When you reach the line containing "def F.SEC_FUSE_KEYHASH_RSA.V : Fld" in the entries below, start writing out each line exactly, and stop after the line containing "def F.SEC_IMAGE_FAIL_CNT.V : Fld".

Stored items
++++
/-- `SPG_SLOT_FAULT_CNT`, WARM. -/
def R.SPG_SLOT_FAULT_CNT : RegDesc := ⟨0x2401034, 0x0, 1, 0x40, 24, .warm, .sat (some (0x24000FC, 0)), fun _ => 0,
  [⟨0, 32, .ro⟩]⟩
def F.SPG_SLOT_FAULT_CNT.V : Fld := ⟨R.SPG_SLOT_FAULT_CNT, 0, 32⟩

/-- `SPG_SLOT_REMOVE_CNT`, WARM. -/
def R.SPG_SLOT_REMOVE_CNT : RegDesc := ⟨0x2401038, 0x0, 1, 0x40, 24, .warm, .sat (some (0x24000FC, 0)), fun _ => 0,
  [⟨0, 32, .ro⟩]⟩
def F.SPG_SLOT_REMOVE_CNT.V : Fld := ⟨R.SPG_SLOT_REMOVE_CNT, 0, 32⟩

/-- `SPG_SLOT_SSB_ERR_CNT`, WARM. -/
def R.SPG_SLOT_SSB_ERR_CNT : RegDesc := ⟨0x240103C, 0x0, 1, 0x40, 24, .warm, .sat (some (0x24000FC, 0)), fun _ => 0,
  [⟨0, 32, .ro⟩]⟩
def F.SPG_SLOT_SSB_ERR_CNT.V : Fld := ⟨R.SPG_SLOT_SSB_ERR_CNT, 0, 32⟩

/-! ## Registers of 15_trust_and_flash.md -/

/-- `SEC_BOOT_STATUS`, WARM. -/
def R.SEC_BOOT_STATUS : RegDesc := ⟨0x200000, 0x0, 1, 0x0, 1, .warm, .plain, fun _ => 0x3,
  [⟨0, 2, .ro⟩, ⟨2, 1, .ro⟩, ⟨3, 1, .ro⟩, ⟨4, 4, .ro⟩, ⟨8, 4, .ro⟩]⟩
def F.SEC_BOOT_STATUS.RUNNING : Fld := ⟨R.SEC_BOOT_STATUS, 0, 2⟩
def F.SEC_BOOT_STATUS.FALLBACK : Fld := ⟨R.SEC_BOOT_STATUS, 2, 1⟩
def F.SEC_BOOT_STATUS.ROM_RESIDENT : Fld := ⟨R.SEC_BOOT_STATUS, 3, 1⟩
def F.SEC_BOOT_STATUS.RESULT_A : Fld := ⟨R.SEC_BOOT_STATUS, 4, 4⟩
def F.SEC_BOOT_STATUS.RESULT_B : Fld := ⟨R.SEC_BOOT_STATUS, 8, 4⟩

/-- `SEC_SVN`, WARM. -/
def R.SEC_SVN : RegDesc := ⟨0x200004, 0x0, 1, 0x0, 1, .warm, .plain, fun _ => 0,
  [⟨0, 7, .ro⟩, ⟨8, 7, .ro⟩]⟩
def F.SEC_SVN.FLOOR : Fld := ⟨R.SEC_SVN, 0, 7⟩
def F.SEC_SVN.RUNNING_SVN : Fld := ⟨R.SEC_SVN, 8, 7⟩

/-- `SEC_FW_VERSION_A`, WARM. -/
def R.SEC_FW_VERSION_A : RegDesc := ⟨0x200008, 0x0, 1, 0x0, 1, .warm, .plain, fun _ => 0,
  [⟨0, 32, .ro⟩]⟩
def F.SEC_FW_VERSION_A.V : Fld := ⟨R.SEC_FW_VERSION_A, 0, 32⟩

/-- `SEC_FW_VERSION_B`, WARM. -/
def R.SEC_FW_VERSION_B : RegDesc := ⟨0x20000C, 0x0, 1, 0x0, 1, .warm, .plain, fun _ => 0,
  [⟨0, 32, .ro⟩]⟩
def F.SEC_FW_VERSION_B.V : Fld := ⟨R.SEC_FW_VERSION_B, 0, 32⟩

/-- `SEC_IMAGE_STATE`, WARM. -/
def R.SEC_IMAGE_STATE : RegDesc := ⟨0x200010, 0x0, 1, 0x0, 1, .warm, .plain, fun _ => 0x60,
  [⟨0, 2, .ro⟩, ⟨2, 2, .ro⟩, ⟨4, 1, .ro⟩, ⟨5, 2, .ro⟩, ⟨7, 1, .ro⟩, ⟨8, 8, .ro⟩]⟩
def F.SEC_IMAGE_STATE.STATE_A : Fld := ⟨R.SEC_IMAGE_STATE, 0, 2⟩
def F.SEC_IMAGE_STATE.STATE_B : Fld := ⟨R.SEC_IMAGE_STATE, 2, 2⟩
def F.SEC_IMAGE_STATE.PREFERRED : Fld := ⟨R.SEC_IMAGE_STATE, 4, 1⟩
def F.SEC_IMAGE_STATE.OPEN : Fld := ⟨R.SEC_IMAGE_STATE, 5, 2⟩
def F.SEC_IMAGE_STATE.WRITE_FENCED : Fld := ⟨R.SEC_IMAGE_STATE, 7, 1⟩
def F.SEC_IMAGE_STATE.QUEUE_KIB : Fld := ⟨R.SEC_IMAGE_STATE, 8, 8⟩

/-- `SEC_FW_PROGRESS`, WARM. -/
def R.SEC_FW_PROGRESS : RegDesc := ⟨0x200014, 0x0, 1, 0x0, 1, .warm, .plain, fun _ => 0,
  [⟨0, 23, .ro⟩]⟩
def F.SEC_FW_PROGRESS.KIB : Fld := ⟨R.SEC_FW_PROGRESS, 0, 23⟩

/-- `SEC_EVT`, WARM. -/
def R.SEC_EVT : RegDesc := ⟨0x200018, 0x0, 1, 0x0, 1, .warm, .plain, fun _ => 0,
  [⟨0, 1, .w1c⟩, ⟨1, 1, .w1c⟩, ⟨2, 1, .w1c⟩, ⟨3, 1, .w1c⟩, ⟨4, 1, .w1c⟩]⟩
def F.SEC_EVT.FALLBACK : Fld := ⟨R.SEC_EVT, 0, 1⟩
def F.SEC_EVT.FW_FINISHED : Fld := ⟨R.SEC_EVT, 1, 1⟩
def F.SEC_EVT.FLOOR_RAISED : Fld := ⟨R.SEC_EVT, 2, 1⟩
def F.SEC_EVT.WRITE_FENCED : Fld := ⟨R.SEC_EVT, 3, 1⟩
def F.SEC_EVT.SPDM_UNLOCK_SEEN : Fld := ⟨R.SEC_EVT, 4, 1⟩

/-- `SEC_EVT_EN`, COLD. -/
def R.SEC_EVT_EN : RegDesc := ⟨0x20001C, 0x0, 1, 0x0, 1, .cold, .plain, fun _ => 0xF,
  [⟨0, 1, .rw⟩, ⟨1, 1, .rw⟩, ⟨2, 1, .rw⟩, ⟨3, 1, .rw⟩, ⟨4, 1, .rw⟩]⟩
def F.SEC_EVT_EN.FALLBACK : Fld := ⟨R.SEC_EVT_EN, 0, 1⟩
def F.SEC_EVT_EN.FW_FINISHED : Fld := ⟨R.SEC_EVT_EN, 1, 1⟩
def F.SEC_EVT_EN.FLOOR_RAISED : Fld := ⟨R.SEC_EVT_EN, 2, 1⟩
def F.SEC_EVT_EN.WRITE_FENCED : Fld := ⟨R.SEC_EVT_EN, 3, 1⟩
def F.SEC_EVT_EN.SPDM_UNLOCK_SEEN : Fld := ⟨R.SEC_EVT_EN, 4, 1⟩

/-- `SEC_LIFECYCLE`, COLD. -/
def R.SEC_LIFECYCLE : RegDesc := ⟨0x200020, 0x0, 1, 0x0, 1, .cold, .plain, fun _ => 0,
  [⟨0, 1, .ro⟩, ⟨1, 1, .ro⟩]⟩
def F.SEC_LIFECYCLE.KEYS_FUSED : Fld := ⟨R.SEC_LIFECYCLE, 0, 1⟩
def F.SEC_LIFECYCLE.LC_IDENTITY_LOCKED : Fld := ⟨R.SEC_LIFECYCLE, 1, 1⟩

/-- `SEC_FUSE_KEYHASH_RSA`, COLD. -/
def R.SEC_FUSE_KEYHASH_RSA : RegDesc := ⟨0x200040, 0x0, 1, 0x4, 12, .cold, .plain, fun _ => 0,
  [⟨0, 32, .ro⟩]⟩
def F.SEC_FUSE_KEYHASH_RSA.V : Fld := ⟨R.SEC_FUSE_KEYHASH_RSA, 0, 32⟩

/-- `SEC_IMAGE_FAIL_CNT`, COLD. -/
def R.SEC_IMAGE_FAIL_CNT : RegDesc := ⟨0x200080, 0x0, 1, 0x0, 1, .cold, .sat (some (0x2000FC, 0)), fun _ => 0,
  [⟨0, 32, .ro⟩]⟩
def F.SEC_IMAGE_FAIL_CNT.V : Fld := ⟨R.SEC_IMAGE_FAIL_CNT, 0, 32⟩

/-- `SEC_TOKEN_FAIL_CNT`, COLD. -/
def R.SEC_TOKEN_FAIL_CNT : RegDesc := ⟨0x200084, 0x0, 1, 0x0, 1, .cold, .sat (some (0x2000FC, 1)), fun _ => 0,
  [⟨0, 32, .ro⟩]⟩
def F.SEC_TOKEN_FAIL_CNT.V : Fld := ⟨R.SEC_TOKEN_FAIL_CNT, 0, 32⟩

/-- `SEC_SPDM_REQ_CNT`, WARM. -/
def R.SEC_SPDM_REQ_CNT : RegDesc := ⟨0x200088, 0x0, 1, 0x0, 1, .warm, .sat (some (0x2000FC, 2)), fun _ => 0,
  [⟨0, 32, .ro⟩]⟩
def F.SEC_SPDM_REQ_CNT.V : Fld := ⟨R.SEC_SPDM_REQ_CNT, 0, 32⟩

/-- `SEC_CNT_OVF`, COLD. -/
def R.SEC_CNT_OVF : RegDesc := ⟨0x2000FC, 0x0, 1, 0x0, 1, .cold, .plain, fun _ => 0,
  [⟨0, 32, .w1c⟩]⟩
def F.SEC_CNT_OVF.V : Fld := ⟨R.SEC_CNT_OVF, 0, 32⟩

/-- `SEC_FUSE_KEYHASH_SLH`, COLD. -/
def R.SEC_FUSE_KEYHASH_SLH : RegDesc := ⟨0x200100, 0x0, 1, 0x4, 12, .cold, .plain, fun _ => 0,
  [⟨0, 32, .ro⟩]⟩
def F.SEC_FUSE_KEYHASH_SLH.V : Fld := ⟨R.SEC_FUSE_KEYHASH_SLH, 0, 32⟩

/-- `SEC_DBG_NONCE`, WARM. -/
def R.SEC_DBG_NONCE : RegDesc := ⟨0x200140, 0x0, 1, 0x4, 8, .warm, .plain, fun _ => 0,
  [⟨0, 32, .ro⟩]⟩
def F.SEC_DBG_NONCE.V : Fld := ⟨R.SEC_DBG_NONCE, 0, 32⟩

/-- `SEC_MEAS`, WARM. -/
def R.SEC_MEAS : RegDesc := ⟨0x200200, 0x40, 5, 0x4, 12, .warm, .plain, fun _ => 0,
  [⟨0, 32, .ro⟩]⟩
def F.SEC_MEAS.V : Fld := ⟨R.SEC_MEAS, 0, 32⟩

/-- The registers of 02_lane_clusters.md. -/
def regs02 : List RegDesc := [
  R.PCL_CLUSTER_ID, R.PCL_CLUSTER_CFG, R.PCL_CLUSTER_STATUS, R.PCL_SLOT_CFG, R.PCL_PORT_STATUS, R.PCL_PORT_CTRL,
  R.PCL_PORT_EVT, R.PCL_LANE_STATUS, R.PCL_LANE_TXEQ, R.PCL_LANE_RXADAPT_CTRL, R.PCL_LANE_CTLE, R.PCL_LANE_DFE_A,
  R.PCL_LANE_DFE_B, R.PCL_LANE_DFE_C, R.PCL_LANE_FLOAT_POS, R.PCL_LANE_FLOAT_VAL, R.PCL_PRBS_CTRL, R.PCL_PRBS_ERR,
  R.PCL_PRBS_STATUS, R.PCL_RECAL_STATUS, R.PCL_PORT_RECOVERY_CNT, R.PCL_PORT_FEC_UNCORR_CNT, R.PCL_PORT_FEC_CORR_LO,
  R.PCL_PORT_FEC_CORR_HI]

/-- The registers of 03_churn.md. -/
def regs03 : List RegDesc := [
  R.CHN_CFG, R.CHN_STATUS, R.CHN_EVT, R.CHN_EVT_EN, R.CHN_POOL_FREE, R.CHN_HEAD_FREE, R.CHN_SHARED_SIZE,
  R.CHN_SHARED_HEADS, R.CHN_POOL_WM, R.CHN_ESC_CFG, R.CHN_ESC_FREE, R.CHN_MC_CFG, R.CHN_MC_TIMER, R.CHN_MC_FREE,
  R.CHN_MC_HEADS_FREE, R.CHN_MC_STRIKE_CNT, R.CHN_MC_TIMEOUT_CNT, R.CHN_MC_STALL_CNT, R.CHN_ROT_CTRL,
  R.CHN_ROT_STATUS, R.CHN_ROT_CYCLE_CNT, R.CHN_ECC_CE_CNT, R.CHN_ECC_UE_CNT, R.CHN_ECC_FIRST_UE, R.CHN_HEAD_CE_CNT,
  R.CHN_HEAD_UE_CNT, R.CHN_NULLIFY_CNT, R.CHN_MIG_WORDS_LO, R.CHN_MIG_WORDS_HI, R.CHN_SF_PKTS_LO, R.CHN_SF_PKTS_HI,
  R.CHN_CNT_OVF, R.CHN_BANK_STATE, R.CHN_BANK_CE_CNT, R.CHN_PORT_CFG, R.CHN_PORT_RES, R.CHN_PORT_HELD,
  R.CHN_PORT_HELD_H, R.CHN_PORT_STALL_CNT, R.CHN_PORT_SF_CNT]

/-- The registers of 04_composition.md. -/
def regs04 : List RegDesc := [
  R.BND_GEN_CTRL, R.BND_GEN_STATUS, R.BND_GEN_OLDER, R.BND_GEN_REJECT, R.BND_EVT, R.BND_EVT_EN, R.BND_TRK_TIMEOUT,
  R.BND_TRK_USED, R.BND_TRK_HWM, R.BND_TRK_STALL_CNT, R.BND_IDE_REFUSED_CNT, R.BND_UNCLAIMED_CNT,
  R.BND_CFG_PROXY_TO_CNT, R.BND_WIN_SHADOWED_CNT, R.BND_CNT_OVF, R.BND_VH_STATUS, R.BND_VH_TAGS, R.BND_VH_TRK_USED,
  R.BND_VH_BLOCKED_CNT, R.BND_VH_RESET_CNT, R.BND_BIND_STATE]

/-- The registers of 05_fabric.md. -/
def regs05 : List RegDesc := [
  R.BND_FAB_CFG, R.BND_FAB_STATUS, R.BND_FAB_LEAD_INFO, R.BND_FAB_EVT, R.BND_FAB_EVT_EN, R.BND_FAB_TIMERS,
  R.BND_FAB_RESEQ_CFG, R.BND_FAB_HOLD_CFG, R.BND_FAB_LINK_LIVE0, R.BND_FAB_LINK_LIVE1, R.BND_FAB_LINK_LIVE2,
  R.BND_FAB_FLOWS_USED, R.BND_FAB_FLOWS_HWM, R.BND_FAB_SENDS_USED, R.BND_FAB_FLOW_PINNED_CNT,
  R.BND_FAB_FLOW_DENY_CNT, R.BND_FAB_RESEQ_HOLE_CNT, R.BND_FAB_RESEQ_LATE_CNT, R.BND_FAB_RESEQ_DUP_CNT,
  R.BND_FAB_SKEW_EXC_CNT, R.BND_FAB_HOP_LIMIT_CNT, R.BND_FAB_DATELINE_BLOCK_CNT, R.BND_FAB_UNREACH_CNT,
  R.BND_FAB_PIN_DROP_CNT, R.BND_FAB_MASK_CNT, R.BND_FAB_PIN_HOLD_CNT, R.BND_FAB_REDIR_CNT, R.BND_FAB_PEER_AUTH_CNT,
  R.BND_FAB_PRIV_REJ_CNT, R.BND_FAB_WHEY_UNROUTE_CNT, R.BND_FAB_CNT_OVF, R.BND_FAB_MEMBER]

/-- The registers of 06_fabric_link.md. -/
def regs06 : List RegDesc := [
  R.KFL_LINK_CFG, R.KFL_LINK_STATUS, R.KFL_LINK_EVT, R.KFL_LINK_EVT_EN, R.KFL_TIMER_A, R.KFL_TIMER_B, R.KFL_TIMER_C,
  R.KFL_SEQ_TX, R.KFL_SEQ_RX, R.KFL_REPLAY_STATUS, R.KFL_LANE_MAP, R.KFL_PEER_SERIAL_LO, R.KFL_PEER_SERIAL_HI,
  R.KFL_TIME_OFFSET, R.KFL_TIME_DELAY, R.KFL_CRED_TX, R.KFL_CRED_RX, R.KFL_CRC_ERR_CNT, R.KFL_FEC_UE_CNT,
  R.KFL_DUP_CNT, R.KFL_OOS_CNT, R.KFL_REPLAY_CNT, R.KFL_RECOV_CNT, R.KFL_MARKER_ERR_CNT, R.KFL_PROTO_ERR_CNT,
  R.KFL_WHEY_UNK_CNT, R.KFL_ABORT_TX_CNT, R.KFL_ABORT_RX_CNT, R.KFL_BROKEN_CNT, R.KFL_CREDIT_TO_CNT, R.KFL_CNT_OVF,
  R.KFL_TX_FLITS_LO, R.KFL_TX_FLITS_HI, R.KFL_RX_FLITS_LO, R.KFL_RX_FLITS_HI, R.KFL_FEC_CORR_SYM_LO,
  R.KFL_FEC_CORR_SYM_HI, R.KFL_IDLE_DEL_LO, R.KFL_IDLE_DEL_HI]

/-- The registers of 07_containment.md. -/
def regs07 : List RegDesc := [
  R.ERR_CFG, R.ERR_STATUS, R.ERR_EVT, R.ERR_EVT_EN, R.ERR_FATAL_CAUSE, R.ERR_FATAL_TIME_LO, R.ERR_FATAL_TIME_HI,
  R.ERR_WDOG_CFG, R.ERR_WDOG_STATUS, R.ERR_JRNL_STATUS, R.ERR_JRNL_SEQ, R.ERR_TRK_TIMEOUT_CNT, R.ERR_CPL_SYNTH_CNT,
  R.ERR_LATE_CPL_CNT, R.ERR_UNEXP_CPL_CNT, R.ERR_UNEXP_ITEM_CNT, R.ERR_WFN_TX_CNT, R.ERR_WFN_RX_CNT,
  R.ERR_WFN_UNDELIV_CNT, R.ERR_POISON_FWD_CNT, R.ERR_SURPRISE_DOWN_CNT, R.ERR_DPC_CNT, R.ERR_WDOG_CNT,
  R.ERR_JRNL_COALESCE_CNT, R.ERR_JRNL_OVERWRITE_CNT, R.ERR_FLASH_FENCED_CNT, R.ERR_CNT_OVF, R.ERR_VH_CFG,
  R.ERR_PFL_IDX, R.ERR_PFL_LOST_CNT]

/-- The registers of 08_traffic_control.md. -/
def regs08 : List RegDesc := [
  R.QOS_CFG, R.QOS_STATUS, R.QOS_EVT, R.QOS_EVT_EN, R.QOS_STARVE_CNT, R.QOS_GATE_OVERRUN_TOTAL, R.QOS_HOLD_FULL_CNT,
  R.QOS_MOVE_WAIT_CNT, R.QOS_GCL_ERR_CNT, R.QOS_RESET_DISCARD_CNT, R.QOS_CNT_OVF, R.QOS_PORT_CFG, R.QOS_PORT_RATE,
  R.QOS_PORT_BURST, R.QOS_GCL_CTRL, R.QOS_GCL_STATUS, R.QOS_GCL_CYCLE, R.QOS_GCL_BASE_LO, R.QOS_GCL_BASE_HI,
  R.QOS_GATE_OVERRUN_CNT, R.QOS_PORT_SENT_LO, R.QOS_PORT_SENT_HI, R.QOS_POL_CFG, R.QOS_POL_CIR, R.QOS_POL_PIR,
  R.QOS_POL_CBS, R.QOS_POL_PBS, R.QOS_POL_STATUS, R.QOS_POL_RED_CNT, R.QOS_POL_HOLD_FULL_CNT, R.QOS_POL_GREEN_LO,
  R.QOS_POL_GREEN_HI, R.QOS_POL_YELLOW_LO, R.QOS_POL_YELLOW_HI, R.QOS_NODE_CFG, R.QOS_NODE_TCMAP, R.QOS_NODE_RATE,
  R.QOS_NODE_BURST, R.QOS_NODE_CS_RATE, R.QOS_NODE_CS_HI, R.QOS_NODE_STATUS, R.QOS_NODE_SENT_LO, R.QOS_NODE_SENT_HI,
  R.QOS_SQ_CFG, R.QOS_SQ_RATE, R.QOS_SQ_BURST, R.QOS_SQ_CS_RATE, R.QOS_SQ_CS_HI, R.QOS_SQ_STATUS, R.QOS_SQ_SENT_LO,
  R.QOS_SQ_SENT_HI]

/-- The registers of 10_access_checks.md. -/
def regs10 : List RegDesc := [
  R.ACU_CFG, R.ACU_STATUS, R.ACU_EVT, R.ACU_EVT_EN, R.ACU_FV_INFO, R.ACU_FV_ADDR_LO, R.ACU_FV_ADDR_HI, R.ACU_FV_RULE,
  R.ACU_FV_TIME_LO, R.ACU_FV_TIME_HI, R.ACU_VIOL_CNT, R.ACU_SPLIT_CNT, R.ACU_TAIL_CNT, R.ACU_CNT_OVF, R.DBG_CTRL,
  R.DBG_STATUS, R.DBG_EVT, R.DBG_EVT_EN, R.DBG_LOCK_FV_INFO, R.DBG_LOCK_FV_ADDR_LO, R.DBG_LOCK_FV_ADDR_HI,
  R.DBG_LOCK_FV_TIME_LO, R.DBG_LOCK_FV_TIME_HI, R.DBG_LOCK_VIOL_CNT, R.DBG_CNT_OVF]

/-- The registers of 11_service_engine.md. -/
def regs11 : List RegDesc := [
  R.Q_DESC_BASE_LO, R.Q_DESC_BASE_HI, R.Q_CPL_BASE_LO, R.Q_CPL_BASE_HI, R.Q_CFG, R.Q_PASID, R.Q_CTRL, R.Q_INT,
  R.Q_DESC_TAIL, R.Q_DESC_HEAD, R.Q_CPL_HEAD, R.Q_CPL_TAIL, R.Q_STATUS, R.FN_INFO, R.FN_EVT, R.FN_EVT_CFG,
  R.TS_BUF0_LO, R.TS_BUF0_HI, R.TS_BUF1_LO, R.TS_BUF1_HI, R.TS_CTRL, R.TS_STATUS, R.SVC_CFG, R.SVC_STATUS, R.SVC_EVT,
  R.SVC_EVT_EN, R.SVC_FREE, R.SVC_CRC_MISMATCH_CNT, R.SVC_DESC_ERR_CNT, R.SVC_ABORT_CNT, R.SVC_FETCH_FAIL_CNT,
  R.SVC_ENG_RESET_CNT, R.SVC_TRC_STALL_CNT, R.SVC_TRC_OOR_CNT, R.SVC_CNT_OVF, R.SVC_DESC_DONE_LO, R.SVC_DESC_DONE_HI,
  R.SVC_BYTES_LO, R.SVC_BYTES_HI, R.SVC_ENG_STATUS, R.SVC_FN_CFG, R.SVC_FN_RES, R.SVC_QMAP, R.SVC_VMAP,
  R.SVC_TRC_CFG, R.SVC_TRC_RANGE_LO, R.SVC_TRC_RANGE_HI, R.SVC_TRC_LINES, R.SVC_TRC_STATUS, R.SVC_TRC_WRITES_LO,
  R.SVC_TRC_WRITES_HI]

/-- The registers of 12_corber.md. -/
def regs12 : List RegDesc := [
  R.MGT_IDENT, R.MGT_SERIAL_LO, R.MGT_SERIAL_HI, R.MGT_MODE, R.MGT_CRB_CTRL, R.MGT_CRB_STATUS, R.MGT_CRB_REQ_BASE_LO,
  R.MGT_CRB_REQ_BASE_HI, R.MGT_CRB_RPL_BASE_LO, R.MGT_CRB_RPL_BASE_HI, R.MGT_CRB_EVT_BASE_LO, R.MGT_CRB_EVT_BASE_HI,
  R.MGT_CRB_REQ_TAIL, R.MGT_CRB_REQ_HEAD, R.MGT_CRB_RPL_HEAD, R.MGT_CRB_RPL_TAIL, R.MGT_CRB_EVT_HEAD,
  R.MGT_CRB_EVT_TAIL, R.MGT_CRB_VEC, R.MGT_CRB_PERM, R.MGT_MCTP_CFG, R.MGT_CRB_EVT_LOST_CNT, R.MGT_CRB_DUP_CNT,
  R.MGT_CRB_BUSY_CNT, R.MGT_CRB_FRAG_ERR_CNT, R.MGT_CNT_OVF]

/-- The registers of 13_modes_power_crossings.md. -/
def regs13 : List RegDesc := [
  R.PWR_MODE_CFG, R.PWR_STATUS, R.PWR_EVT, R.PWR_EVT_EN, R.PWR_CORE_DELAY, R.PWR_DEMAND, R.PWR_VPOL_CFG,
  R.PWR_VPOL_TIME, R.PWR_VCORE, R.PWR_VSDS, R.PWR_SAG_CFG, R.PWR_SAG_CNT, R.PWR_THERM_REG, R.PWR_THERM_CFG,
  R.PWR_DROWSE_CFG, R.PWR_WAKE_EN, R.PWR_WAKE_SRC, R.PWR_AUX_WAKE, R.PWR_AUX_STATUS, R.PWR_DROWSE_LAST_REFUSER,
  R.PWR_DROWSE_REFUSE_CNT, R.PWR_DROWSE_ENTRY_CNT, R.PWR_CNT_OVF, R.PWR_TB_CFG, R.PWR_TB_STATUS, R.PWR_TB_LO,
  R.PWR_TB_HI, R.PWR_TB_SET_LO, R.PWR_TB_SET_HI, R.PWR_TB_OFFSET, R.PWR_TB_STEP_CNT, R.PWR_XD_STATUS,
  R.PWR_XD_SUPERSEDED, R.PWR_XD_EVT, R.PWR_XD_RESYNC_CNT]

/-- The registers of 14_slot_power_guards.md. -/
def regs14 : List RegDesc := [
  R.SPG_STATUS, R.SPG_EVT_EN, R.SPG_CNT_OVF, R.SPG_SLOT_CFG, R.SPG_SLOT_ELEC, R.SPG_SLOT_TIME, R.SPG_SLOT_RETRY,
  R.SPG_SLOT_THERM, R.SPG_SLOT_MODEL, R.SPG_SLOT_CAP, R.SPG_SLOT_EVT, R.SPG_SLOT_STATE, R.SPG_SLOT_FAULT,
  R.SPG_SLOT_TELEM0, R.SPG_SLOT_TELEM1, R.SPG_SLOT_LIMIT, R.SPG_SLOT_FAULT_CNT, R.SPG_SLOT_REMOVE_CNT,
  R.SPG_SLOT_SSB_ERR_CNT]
++++
-- Response below --
def F.SEC_FUSE_KEYHASH_RSA.V : Fld := ⟨R.SEC_FUSE_KEYHASH_RSA, 0, 32⟩

/-- `SEC_IMAGE_FAIL_CNT`, COLD. -/
def R.SEC_IMAGE_FAIL_CNT : RegDesc := ⟨0x200080, 0x0, 1, 0x0, 1, .cold, .sat (some (0x2000FC, 0)), fun _ => 0,
  [⟨0, 32, .ro⟩]⟩
def F.SEC_IMAGE_FAIL_CNT.V : Fld := ⟨R.SEC_IMAGE_FAIL_CNT, 0, 32⟩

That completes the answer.